> _EXERCISE GOAL_:
Tally the lines below that include "lock" and give only the total.

(Collected data entries)
::::

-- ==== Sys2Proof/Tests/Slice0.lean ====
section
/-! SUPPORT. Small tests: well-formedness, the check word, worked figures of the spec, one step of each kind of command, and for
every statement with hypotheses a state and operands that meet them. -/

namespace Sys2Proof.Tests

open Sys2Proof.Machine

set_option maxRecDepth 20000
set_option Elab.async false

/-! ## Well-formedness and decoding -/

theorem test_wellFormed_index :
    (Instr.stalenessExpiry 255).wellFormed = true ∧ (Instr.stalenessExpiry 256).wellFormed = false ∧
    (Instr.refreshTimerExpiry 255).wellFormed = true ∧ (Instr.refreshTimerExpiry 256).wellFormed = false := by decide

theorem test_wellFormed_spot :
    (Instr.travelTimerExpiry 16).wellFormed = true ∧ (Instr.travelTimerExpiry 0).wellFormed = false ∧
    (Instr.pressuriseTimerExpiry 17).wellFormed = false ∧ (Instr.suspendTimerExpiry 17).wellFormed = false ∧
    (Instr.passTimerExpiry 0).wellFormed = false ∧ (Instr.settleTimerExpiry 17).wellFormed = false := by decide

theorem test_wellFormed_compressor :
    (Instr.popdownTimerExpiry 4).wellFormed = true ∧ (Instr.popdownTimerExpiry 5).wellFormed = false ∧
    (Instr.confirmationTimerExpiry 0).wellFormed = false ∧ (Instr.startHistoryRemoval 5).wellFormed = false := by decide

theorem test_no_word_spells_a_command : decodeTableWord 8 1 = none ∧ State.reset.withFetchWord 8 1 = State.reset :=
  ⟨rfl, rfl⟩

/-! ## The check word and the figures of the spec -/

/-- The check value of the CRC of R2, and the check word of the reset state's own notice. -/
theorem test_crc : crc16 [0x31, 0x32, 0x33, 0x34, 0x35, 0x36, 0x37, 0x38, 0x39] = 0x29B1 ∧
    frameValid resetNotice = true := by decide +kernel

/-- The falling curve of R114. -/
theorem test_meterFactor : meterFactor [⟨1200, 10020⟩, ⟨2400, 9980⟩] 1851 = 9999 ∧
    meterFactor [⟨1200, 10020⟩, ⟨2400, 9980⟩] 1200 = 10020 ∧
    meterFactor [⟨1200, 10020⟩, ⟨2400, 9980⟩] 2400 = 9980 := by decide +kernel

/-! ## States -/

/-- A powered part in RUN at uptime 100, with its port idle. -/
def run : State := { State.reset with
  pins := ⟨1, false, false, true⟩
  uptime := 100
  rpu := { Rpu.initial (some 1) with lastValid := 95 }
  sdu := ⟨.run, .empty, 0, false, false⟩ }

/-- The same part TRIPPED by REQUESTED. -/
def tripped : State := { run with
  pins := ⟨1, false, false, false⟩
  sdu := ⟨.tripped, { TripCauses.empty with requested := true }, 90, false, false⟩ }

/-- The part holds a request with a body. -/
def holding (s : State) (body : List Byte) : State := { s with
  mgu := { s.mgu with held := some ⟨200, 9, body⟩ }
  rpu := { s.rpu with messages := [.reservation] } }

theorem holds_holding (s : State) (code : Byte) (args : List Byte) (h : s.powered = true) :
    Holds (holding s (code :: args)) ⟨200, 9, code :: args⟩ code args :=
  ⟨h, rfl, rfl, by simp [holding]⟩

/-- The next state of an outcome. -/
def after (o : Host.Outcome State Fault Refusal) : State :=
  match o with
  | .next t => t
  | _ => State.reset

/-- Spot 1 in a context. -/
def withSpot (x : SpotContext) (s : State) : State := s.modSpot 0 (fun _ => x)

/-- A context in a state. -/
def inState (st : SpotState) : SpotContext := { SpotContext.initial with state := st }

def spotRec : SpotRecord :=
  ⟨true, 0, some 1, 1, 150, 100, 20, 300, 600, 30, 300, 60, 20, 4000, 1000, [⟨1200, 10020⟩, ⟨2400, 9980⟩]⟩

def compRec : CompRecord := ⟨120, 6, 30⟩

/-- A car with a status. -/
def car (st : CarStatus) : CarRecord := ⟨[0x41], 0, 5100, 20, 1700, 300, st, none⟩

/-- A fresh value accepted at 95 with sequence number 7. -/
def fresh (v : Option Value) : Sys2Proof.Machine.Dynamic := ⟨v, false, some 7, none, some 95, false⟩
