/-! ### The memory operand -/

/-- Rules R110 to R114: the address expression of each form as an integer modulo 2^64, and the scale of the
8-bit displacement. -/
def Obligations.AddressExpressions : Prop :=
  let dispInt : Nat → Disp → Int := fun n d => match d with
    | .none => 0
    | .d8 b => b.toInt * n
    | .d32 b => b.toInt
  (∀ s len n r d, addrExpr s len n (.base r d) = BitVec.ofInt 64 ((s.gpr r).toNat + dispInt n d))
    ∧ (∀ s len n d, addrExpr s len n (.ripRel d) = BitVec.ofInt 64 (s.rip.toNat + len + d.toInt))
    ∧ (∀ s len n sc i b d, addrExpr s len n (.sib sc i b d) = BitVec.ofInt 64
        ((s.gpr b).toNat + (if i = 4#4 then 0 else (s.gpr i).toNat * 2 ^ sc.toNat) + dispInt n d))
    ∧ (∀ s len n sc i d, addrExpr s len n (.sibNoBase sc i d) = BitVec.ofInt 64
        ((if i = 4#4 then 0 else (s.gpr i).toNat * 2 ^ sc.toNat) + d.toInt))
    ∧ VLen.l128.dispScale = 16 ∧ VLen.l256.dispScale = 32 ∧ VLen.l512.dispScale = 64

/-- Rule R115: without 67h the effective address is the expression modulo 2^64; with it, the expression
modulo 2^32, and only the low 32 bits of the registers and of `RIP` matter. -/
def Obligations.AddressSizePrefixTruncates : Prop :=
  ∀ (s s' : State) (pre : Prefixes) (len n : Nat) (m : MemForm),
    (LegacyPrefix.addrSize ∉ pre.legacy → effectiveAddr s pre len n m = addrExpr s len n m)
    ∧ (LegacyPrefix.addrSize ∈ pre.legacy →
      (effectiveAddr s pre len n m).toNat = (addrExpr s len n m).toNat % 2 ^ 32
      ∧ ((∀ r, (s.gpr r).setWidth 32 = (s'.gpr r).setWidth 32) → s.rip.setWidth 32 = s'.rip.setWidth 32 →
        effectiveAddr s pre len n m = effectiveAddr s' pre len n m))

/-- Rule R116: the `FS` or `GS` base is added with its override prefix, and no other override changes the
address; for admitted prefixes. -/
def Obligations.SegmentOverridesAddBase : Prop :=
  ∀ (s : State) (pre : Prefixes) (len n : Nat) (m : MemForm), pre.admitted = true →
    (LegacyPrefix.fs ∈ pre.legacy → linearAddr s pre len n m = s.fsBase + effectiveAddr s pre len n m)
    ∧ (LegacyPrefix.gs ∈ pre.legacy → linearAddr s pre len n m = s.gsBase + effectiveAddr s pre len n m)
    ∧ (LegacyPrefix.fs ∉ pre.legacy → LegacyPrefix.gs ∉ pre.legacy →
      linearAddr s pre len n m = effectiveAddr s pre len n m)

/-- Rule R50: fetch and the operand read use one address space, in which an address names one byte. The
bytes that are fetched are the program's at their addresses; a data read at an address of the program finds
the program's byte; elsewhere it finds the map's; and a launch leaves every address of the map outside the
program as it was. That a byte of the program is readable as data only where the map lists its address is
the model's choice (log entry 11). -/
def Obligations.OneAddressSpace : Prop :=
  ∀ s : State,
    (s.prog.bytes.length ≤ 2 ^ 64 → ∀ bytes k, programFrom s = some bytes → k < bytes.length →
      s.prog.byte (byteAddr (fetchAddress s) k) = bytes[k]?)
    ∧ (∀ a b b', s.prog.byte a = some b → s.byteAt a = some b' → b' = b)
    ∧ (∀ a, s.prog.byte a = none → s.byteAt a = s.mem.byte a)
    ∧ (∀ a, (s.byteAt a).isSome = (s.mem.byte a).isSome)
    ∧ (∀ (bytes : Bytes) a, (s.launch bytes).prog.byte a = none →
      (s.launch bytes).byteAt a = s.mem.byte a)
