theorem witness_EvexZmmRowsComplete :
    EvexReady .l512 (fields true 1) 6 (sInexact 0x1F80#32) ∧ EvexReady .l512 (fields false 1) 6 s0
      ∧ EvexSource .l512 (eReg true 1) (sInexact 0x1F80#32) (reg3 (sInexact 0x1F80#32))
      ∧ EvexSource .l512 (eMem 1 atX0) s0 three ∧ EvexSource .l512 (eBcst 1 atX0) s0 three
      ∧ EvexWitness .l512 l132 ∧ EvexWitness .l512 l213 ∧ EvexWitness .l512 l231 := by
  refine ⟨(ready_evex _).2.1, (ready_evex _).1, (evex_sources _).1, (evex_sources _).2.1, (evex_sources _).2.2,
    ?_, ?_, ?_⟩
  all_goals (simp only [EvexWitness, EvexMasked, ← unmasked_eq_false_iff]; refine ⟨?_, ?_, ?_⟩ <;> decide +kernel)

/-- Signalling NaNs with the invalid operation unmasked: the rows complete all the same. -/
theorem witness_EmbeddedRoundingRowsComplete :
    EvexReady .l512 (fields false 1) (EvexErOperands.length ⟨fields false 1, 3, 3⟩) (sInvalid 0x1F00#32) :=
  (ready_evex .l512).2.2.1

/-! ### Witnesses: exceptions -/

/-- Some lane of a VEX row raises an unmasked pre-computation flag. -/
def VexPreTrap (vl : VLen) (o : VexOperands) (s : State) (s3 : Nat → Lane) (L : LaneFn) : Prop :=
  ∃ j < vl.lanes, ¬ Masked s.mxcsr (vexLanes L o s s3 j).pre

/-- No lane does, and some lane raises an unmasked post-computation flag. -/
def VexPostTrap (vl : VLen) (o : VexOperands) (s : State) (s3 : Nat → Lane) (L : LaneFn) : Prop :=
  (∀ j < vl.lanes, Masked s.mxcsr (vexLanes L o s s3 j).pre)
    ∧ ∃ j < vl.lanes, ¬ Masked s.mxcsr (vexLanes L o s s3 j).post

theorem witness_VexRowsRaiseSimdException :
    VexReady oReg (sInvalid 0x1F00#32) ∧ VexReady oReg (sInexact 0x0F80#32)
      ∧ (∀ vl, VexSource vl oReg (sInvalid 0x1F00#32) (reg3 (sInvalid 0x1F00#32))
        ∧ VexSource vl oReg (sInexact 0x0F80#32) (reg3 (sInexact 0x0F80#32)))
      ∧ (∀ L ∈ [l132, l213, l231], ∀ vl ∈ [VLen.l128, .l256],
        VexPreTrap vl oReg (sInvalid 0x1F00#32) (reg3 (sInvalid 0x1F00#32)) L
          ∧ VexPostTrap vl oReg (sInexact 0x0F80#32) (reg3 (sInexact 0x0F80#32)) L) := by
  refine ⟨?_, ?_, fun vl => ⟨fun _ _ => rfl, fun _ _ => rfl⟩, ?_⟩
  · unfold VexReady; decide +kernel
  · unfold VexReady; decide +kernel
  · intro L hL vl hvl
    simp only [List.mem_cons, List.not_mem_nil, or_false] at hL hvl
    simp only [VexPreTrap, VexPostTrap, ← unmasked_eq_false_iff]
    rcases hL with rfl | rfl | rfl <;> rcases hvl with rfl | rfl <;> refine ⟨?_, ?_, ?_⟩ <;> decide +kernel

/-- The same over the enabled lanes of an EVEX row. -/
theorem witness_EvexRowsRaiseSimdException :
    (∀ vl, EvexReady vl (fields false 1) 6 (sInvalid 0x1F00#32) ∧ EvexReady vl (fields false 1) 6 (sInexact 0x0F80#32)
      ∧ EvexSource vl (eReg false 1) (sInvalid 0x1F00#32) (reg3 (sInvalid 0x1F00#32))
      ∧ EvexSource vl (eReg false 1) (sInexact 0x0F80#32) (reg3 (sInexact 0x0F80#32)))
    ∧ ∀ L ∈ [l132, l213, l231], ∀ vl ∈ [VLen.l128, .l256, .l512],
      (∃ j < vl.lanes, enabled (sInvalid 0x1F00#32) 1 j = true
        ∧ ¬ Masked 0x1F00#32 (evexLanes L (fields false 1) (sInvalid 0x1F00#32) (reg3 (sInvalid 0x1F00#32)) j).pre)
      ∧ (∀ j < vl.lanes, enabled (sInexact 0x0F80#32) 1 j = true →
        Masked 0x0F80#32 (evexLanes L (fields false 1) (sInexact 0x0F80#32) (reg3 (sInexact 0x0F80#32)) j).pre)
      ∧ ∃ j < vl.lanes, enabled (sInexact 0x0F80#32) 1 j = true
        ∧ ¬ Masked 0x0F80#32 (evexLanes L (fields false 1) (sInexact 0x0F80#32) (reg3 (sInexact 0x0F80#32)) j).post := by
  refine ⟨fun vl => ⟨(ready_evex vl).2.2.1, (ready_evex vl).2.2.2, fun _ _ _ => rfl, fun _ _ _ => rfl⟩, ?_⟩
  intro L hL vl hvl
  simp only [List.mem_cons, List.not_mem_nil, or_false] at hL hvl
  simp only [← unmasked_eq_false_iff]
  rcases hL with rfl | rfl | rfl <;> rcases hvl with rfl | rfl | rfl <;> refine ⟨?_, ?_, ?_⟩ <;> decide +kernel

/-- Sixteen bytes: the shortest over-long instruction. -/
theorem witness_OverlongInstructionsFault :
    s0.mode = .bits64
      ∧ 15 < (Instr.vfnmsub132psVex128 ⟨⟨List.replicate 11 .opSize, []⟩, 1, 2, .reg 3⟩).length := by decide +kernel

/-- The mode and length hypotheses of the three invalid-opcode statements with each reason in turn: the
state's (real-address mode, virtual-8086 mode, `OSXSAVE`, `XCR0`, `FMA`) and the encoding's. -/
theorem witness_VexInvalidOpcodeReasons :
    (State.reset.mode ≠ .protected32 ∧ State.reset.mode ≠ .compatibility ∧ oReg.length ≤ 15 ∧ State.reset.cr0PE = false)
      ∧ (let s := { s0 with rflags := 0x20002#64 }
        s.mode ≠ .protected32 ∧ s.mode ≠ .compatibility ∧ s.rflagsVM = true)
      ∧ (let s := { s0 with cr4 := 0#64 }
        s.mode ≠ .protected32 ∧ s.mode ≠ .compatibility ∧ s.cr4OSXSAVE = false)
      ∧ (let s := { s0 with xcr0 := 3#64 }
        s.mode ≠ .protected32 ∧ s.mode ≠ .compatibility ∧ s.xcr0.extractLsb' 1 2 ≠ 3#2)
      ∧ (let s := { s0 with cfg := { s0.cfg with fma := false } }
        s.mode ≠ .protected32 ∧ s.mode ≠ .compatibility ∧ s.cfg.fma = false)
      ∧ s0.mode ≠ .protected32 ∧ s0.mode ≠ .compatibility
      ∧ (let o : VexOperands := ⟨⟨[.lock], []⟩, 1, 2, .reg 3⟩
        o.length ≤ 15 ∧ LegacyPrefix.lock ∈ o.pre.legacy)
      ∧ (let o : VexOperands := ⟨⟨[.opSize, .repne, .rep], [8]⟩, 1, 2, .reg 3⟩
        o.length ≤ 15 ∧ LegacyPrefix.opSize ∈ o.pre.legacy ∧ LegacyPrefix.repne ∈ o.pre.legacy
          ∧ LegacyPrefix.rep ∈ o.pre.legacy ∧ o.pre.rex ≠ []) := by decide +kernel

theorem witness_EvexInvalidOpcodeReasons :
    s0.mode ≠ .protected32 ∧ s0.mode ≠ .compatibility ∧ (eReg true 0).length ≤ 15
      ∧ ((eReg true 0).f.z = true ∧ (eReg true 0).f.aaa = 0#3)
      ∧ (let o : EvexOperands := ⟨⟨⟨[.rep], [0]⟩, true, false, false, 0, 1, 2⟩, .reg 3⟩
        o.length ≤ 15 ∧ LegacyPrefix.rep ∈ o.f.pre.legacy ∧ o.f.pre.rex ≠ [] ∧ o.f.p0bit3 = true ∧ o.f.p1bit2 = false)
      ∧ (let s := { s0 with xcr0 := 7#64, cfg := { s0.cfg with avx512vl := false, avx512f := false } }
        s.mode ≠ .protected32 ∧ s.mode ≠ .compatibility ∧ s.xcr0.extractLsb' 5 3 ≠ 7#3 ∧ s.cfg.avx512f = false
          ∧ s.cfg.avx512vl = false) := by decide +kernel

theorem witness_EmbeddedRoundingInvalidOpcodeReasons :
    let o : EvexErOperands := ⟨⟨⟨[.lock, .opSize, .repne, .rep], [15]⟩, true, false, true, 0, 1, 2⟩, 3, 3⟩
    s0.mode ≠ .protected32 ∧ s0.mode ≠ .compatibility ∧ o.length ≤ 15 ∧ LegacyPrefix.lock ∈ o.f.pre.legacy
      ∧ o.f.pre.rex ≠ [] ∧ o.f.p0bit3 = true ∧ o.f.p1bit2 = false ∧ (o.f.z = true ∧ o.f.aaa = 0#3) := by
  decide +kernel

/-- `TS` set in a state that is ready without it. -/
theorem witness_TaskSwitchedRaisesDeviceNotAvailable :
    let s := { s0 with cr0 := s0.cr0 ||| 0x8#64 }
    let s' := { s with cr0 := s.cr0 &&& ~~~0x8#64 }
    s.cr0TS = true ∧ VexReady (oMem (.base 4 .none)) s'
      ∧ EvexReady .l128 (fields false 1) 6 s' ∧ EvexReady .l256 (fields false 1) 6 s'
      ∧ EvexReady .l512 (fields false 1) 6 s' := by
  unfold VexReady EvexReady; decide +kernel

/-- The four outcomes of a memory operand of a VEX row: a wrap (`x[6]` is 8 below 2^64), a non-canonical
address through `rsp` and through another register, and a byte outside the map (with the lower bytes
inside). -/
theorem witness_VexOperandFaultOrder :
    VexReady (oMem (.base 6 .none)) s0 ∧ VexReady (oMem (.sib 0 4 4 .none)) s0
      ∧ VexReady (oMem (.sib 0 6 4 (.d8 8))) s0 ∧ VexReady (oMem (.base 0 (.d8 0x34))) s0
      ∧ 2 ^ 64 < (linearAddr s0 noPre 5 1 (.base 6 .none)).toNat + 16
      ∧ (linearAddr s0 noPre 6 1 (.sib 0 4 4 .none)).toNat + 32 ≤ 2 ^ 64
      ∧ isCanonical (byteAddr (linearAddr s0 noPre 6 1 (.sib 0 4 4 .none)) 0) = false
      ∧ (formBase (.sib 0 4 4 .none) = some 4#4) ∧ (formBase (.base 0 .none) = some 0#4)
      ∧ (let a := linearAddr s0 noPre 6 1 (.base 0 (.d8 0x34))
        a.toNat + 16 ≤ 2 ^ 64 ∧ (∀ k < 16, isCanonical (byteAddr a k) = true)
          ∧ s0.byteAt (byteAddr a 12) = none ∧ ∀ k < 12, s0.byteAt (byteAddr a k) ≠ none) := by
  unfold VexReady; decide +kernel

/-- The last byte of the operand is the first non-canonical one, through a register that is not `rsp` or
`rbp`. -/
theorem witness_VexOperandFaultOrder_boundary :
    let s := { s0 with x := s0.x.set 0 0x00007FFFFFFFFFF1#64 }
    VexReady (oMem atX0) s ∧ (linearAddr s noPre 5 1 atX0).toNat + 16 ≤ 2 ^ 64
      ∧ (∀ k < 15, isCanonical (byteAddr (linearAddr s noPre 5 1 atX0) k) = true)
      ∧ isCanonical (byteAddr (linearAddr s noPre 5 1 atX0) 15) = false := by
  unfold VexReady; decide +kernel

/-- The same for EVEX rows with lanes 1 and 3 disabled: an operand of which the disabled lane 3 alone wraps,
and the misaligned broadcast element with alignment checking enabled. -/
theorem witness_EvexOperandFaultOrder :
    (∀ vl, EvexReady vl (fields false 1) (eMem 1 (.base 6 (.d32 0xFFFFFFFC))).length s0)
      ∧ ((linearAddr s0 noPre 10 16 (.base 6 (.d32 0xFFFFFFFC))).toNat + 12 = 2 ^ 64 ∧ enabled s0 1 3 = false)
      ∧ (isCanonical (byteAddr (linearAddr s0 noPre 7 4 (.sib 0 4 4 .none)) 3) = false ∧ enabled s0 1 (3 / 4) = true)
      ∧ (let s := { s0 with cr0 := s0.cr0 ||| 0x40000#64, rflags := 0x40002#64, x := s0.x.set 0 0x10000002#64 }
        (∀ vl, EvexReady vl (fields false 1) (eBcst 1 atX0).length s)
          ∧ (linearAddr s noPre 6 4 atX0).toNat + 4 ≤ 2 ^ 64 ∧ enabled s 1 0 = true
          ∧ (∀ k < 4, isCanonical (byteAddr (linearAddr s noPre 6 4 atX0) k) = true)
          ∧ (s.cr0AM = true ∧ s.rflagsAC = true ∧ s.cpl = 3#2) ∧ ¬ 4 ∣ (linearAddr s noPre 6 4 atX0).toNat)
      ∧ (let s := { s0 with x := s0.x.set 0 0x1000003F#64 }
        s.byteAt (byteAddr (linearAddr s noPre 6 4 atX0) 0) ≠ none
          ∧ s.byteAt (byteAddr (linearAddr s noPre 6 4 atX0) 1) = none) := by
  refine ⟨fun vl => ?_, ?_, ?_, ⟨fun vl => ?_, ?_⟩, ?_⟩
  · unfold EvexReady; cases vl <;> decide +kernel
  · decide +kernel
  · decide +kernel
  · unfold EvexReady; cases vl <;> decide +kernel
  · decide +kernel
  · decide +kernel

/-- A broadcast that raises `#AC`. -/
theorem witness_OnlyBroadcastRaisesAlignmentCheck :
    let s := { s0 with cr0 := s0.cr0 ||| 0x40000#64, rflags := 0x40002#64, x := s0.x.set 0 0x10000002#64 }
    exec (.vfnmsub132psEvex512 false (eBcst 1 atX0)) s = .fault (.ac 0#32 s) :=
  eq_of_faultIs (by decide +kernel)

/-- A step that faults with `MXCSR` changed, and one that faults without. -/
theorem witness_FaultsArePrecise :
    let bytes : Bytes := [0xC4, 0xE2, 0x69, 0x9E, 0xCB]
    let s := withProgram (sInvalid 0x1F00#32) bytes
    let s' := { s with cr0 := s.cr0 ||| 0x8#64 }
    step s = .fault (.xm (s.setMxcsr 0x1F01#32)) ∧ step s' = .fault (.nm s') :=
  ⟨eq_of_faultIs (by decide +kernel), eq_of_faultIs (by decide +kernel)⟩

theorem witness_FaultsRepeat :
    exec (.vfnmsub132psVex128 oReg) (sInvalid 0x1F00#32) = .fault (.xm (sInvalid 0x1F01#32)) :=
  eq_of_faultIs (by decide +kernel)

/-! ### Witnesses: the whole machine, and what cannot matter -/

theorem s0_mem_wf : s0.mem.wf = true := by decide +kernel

::::

> _WRITTEN ANSWER_:
4